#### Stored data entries
Segment Open

/-- Steps of cells that have something to do. -/
def cellSteps (s : State) : List (Instr × StepOp) :=
  let busy := rowsOf ((s.strands.filter fun e => !e.2.vq.isEmpty || e.2.bobbin.active).map fun e => cellOf e.1)
  let mats := rowsOf ((s.strands.filter fun e => !e.2.mq.isEmpty).map fun e => cellOf e.1)
  busy.map (fun k => (Instr.vectorArbitrate, opA k)) ++
  mats.flatMap (fun k => [(Instr.matrixArbitrate, opAB k 1), (.matrixArbitrate, opAB k 0)]) ++
  s.cells.flatMap fun e => [(Instr.chainedTileForward, opA e.1), (.matrixCommandComplete, opAB e.1 0), (.matrixCommandComplete, opAB e.1 1)]

/-- Steps of copy streamers. -/
def copySteps (s : State) : List (Instr × StepOp) :=
  s.orphans.map (fun c => (Instr.copyBufferGrant, opA c.core)) ++
  (rowsOf (s.copies.map (·.slice))).map (fun k => (Instr.copyStart, opA k)) ++
  (List.range s.landings.length).flatMap (fun i => [(Instr.spoolReservationGrant, opA i), (.spoolSlotCounted, opA i)]) ++
  s.copies.zipIdx.flatMap fun e =>
    [(Instr.copySourceDone, opA e.2)] ++ e.1.cmd.receivers.map (fun r => (Instr.multicastLanding, opAB e.2 r.1)) ++
    [(.engineFailure, opA e.2), (.copyDataVisible, opA e.2)]

/-- Steps of partitions, launches and virtual devices. -/
def partSteps (s : State) : List (Instr × StepOp) :=
  s.launches.flatMap (fun l => [(Instr.largeStepStart, opAB l.part l.id), (.builtEntryConsume, opAB l.part l.id),
    (.launchHoldTimeout, opAB l.part l.id), (.launchComplete, opAB l.part l.id)]) ++
  s.parts.flatMap fun e =>
    e.2.vds.flatMap (fun v => [(Instr.vdPeriodStart, opAB e.1 v.1), (.vdBudgetExhausted, opAB e.1 v.1), (.superstepBoundary, opAB e.1 v.1),
      (.vdGraceExpired, opAB e.1 v.1), (.saveComplete, opAB e.1 v.1)]) ++
    (e.2.migrations.filter fun m => tState m.old != 3).map (fun m => (Instr.migrationComplete, opAB e.1 m.page)) ++
    [(Instr.dispatchPass, opA e.1), (.checkpointComplete, opA e.1), (.restoreComplete, opA e.1), (.destroyComplete, opA e.1)]

/-- Steps of host queues. -/
def queueSteps (s : State) : List (Instr × StepOp) :=
  s.qslots.flatMap fun e =>
    let q := e.2.queue
    (if q = 0 then [(Instr.split, opA 0), (.merge, opA 0), (.create, opA 0), (.destroy, opA 0), (.reserve, opA 0), (.unreserve, opA 0),
      (.squota, opA 0), (.qon, opA 0), (.qoff, opA 0), (.checkpoint, opA 0), (.openRange, opA 0), (.restore, opA 0)] else []) ++
    [(.launchPacket, opA q), (.copyPacket, opA q), (.signalPacket, opA q), (.waitPacket, opA q), (.waitPacketSatisfied, opA q),
     (.waitPacketTimeout, opA q), (.fencePacket, opA q), (.fencePacketComplete, opA q), (.qoffComplete, opA q), (.slotIdleTimeout, opA e.1)]

/-- Steps that time brings. -/
def timeSteps (s : State) : List (Instr × StepOp) :=
  (Instr.holdoverTimeout, StepOp.none) :: s.cores.flatMap fun e =>
    [(Instr.corePowerOff, opA e.1)] ++ (match e.2.rail with
      | some r => if r.2 + 4000 ≤ s.tick then [(Instr.dividerRailReady, opA e.1)] else []
      | none => [])

/-- All of them, in the order in which they are tried. -/
def State.steps (s : State) : List (Instr × StepOp) :=
  s.flight.zipIdx.flatMap (fun e => e.1.steps e.2) ++ (List.range s.releases.length).map (fun k => (Instr.barrierRelease, opA k)) ++
  strandSteps s ++ cellSteps s ++ copySteps s ++ partSteps s ++ queueSteps s ++ timeSteps s

/-- The first of them that is enabled and changes the state beyond its operands. -/
def firstStep (s : State) : List (Instr × StepOp) → Option State
  | [] => none
  | c :: cs =>
    let z : State := { s with op := c.2 }
    match exec c.1 z with
    | .next s1 => if s1 = z then firstStep s cs else some s1
    | _ => firstStep s cs

/-! ### One step, and the placing of a word -/

/-- The turn that the agenda names: a core's, or a device step's with its operands. In recovery the device answers SPDM requests alone
(R23). -/
def takeTurn (t : Turn) (s : State) : Out :=
  match t with
  | .core n => if s.boot = .running then coreTurn n s else .next s
  | .device i op =>
    let z : State := { s with op := op }
    if s.boot = .running then exec i z
    else match i with
    | .getVersion => exec i z
    | .getCapabilities => exec i z
    | .getMeasurements => exec i z
    | _ => .next s

/-- A step that nobody has chosen: a device step that happens of itself, else the core whose turn has come, else time goes on. -/
def freeTurn (s : State) : Out :=
  if s.boot = .running then
    match firstStep s s.steps with
    | some s1 => .next s1
    | none =>
      match nextCore s with
      | some n => coreTurn n s
      | none => .next (s.advance (s.tick + 1))
  else .next { s with tick := s.tick + 1 }

/-- One step: the boot from ROM comes first (R23); then the agenda's head; without one the device goes on of itself. -/
def State.turn (s : State) : Out :=
  if s.boot = .rom then exec .powerOnReset s
  else match s.agenda with
  | t :: ts => takeTurn t { s with agenda := ts }
  | [] => freeTurn s

/-- The strand that a word is placed for where the core has none: at PC 0 below a selvage of 256, every register zero. -/
def blankStrand (n : Nat) : Strand :=
  let x := dispatchStrand ⟨0, 0, 0, 0, 0, 0, 0, false, 0, [], [], 0, none, [], false, none, false, 0, false, false, false, false, 0, false, false⟩
    ⟨0, 0, 0, 0, 0, 0⟩ [n] [] n 0
  { x with phase := .live, g := Vector.replicate 64 ⟨0, false⟩, csr := (Vector.replicate 128 0).set 0x20 256, spanEnd := 0x1000, pc := 0,
           holding := 2, baseGran := 2, gang := Gang.none }

/-- A strand that fetches at its PC at its next turn. -/
def Strand.fetching (x : Strand) : Strand :=
  let y := { x with
    phase := .live, wait := none, reply := none, stash := [], halted := false, haltReq := false, stopReq := false, stepping := false
    async := [], gang := Gang.none, pc := if x.pc % 4 = 0 ∧ x.pc + 4 ≤ 2 ^ 18 then x.pc else 0 }
  { y with lineAbsent := removeNat (y.pc / 256) y.lineAbsent
           csr := if y.selv ≤ y.pc then y.csr.set 0x20 (BitVec.ofNat 64 ((y.pc / 256 + 1) * 256)) else y.csr }

/-- `s` with the instruction whose bits are `w` placed where the next step fetches it: a control word at the PC of the current core's
strand, that core's turn next; a command as the next step's turn. -/
def State.placeWord (s : State) (nbits w : Nat) : State :=
  let n := s.cur
  let x := ((s.strand n).getD (blankStrand n)).fetching
  let c := s.coreCfg n
  let s1 : State := { (s.setStrand n x).setCore n { c with breaks := Vector.replicate 4 0 } with boot := .running }
  if nbits ≤ 32 then
    let a := scratchAt n x.pc
    let b := (s1.scratch.clearPoison a).bytes
    { s1 with
      agenda := [.core n]
      scratch := { s1.scratch.clearPoison a with bytes := writeRaw b a (bytesOf (w % 2 ^ nbits) 4) } }
  else
    match decodeTableWord nbits w with
    | some i => { s1 with agenda := [.device i StepOp.none] }
    | none => { s1 with agenda := [] }

end Sys2Proof.Machine
end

Segment Closed

#### Description of the task
Pull out every line above that holds the word "them".

#### Response area
/-- All of them, in the order in which they are tried. -/
/-- The first of them that is enabled and changes the state beyond its operands. -/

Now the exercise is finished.